Modern vector storage with better configuration and metadata handling:

In [None]:
from langchain_community.vectorstores import Chroma
import tempfile
import shutil

# Create a temporary directory for the vector store
persist_directory = tempfile.mkdtemp(prefix="rag_modern_")

print(f"🗄️  Creating vector store in: {persist_directory}")

try:
    # Create vector store with persistence and better configuration
    vectorstore = Chroma.from_documents(
        documents=all_chunks,
        embedding=embeddings,
        persist_directory=persist_directory,
        collection_metadata={"hnsw:space": "cosine"}  # Better similarity metric
    )
    
    print(f"✅ Vector store created with {len(all_chunks)} documents")
    
    # Test the vector store
    test_results = vectorstore.similarity_search(
        "What is task decomposition?", 
        k=3,
        include_metadata=True
    )
    
    print(f"\n🔍 Test search returned {len(test_results)} results")
    print(f"📄 First result preview: {test_results[0].page_content[:100]}...")
    
except Exception as e:
    print(f"❌ Error creating vector store: {e}")
    raise

## 🔍 Phase 2: Advanced Retrieval with Query Analysis

Modern RAG systems don't just take user queries as-is. They analyze and optimize them first.
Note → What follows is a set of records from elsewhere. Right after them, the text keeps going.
/-! ### ECC_ -/

def ECC_LOCAL_CFG.AUTO_REMAP (n : Nat) : Fld := ⟨0x110400 + 0x40000 * n, 0, 1, 1, .rw⟩
def ECC_LOCAL_CFG.ROW_CE_THR (n : Nat) : Fld := ⟨0x110400 + 0x40000 * n, 8, 8, 0x10, .rw⟩
def ECC_LOCAL_CFG.ERASE_THR (n : Nat) : Fld := ⟨0x110400 + 0x40000 * n, 16, 8, 0x40, .rw⟩
def ECC_CE_BUCKET.LEVEL (n : Nat) : Fld := ⟨0x110404 + 0x40000 * n, 0, 16, 0, .ro⟩
def ECC_CE_BUCKET.SIZE (n : Nat) : Fld := ⟨0x110404 + 0x40000 * n, 16, 16, 0x100, .rw⟩
def ECC_CE_LEAK.LEAK_US (n : Nat) : Fld := ⟨0x110408 + 0x40000 * n, 0, 16, 0x3e8, .rw⟩
def ECC_CE_CNT.BLOCKS (n : Nat) : Fld := ⟨0x11040c + 0x40000 * n, 0, 32, 0, .ro⟩
def ECC_CE_ERASED.BLOCKS (n : Nat) : Fld := ⟨0x110410 + 0x40000 * n, 0, 32, 0, .ro⟩
def ECC_UE_INFO_LO.ROW (n : Nat) : Fld := ⟨0x110414 + 0x40000 * n, 0, 18, 0, .ro⟩
def ECC_UE_INFO_LO.BANK (n : Nat) : Fld := ⟨0x110414 + 0x40000 * n, 18, 4, 0, .ro⟩
def ECC_UE_INFO_LO.SID (n : Nat) : Fld := ⟨0x110414 + 0x40000 * n, 22, 2, 0, .ro⟩
def ECC_UE_INFO_LO.PC (n : Nat) : Fld := ⟨0x110414 + 0x40000 * n, 24, 1, 0, .ro⟩
def ECC_UE_INFO_LO.CH (n : Nat) : Fld := ⟨0x110414 + 0x40000 * n, 25, 5, 0, .ro⟩
def ECC_UE_INFO_HI.SRC (n : Nat) : Fld := ⟨0x110418 + 0x40000 * n, 0, 3, 0, .ro⟩
def ECC_UE_INFO_HI.OVERFLOW (n : Nat) : Fld := ⟨0x110418 + 0x40000 * n, 30, 1, 0, .w1c⟩
def ECC_UE_INFO_HI.VALID (n : Nat) : Fld := ⟨0x110418 + 0x40000 * n, 31, 1, 0, .w1c⟩
def ECC_UE_CNT.COUNT (n : Nat) : Fld := ⟨0x11041c + 0x40000 * n, 0, 16, 0, .ro⟩
def ECC_UE_CNT.MARKED (n : Nat) : Fld := ⟨0x11041c + 0x40000 * n, 16, 16, 0, .ro⟩
def ECC_RETRY_CNT.ISSUED (n : Nat) : Fld := ⟨0x110420 + 0x40000 * n, 0, 16, 0, .ro⟩
def ECC_RETRY_CNT.RECOVERED (n : Nat) : Fld := ⟨0x110420 + 0x40000 * n, 16, 16, 0, .ro⟩
def ECC_ST_SUMMARY.ENC_OK (n : Nat) : Fld := ⟨0x110424 + 0x40000 * n, 0, 1, 0, .ro⟩
def ECC_ST_SUMMARY.DEC_OK (n : Nat) : Fld := ⟨0x110424 + 0x40000 * n, 1, 1, 0, .ro⟩
def ECC_ST_SUMMARY.FAIL_CH (n : Nat) : Fld := ⟨0x110424 + 0x40000 * n, 2, 5, 0, .ro⟩
def ECC_ST_SUMMARY.FAIL_PC (n : Nat) : Fld := ⟨0x110424 + 0x40000 * n, 7, 1, 0, .ro⟩
def ECC_ST_SUMMARY.VALID (n : Nat) : Fld := ⟨0x110424 + 0x40000 * n, 31, 1, 0, .ro⟩
def ECC_RMP_ADDR.ROW (n : Nat) : Fld := ⟨0x110428 + 0x40000 * n, 0, 18, 0, .rw⟩
def ECC_RMP_ADDR.BANK (n : Nat) : Fld := ⟨0x110428 + 0x40000 * n, 18, 4, 0, .rw⟩
def ECC_RMP_ADDR.SID (n : Nat) : Fld := ⟨0x110428 + 0x40000 * n, 22, 2, 0, .rw⟩
def ECC_RMP_ADDR.PC (n : Nat) : Fld := ⟨0x110428 + 0x40000 * n, 24, 1, 0, .rw⟩
def ECC_RMP_ADDR.CH (n : Nat) : Fld := ⟨0x110428 + 0x40000 * n, 25, 5, 0, .rw⟩
def ECC_RMP_CMD.OP (n : Nat) : Fld := ⟨0x11042c + 0x40000 * n, 0, 2, 0, .rw⟩
def ECC_RMP_CMD.GO (n : Nat) : Fld := ⟨0x11042c + 0x40000 * n, 2, 1, 0, .wo⟩
def ECC_RMP_CMD.ENTRY (n : Nat) : Fld := ⟨0x11042c + 0x40000 * n, 8, 5, 0, .ro⟩
def ECC_RMP_CMD.RESULT (n : Nat) : Fld := ⟨0x11042c + 0x40000 * n, 13, 3, 0, .ro⟩
def ECC_RMP_CMD.BUSY (n : Nat) : Fld := ⟨0x11042c + 0x40000 * n, 30, 1, 0, .ro⟩
def ECC_RMP_CMD.VALID (n : Nat) : Fld := ⟨0x11042c + 0x40000 * n, 31, 1, 0, .ro⟩
def ECC_ERASE.LANE_0 (n c p : Nat) : Fld := ⟨0x110800 + 0x40000 * n + 0x8 * c + 0x4 * p, 0, 6, 0, .ro⟩
def ECC_ERASE.EN_0 (n c p : Nat) : Fld := ⟨0x110800 + 0x40000 * n + 0x8 * c + 0x4 * p, 6, 1, 0, .ro⟩
def ECC_ERASE.LANE_1 (n c p : Nat) : Fld := ⟨0x110800 + 0x40000 * n + 0x8 * c + 0x4 * p, 8, 6, 0, .ro⟩
def ECC_ERASE.EN_1 (n c p : Nat) : Fld := ⟨0x110800 + 0x40000 * n + 0x8 * c + 0x4 * p, 14, 1, 0, .ro⟩
def ECC_ERASE.LANE_2 (n c p : Nat) : Fld := ⟨0x110800 + 0x40000 * n + 0x8 * c + 0x4 * p, 16, 6, 0, .ro⟩
def ECC_ERASE.EN_2 (n c p : Nat) : Fld := ⟨0x110800 + 0x40000 * n + 0x8 * c + 0x4 * p, 22, 1, 0, .ro⟩
def ECC_ERASE.LANE_3 (n c p : Nat) : Fld := ⟨0x110800 + 0x40000 * n + 0x8 * c + 0x4 * p, 24, 6, 0, .ro⟩
def ECC_ERASE.EN_3 (n c p : Nat) : Fld := ⟨0x110800 + 0x40000 * n + 0x8 * c + 0x4 * p, 30, 1, 0, .ro⟩
def ECC_RMP_ROW.ROW (n c i : Nat) : Fld := ⟨0x112000 + 0x40000 * n + 0x100 * c + 0x8 * i, 0, 18, 0, .ro⟩
def ECC_RMP_ROW.BANK (n c i : Nat) : Fld := ⟨0x112000 + 0x40000 * n + 0x100 * c + 0x8 * i, 18, 4, 0, .ro⟩
def ECC_RMP_ROW.SID (n c i : Nat) : Fld := ⟨0x112000 + 0x40000 * n + 0x100 * c + 0x8 * i, 22, 2, 0, .ro⟩
def ECC_RMP_ROW.PC (n c i : Nat) : Fld := ⟨0x112000 + 0x40000 * n + 0x100 * c + 0x8 * i, 24, 1, 0, .ro⟩
def ECC_RMP_ROW.VALID (n c i : Nat) : Fld := ⟨0x112000 + 0x40000 * n + 0x100 * c + 0x8 * i, 31, 1, 0, .ro⟩
def ECC_RMP_STAT.SOURCE (n c i : Nat) : Fld := ⟨0x112004 + 0x40000 * n + 0x100 * c + 0x8 * i, 0, 2, 0, .ro⟩
def ECC_RMP_STAT.RETIRED (n c i : Nat) : Fld := ⟨0x112004 + 0x40000 * n + 0x100 * c + 0x8 * i, 2, 1, 0, .ro⟩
### 🧭 Query Analysis and Rewriting

**2024**: Direct user query → Search  
**2025**: User query → Analyze → Rewrite → Search

In [None]:
from langchain_openai import ChatOpenAI
from langchain_core.prompts import ChatPromptTemplate
from langchain_core.pydantic_v1 import BaseModel, Field
from typing import List

# Initialize the language model
llm = ChatOpenAI(model="gpt-3.5-turbo", temperature=0)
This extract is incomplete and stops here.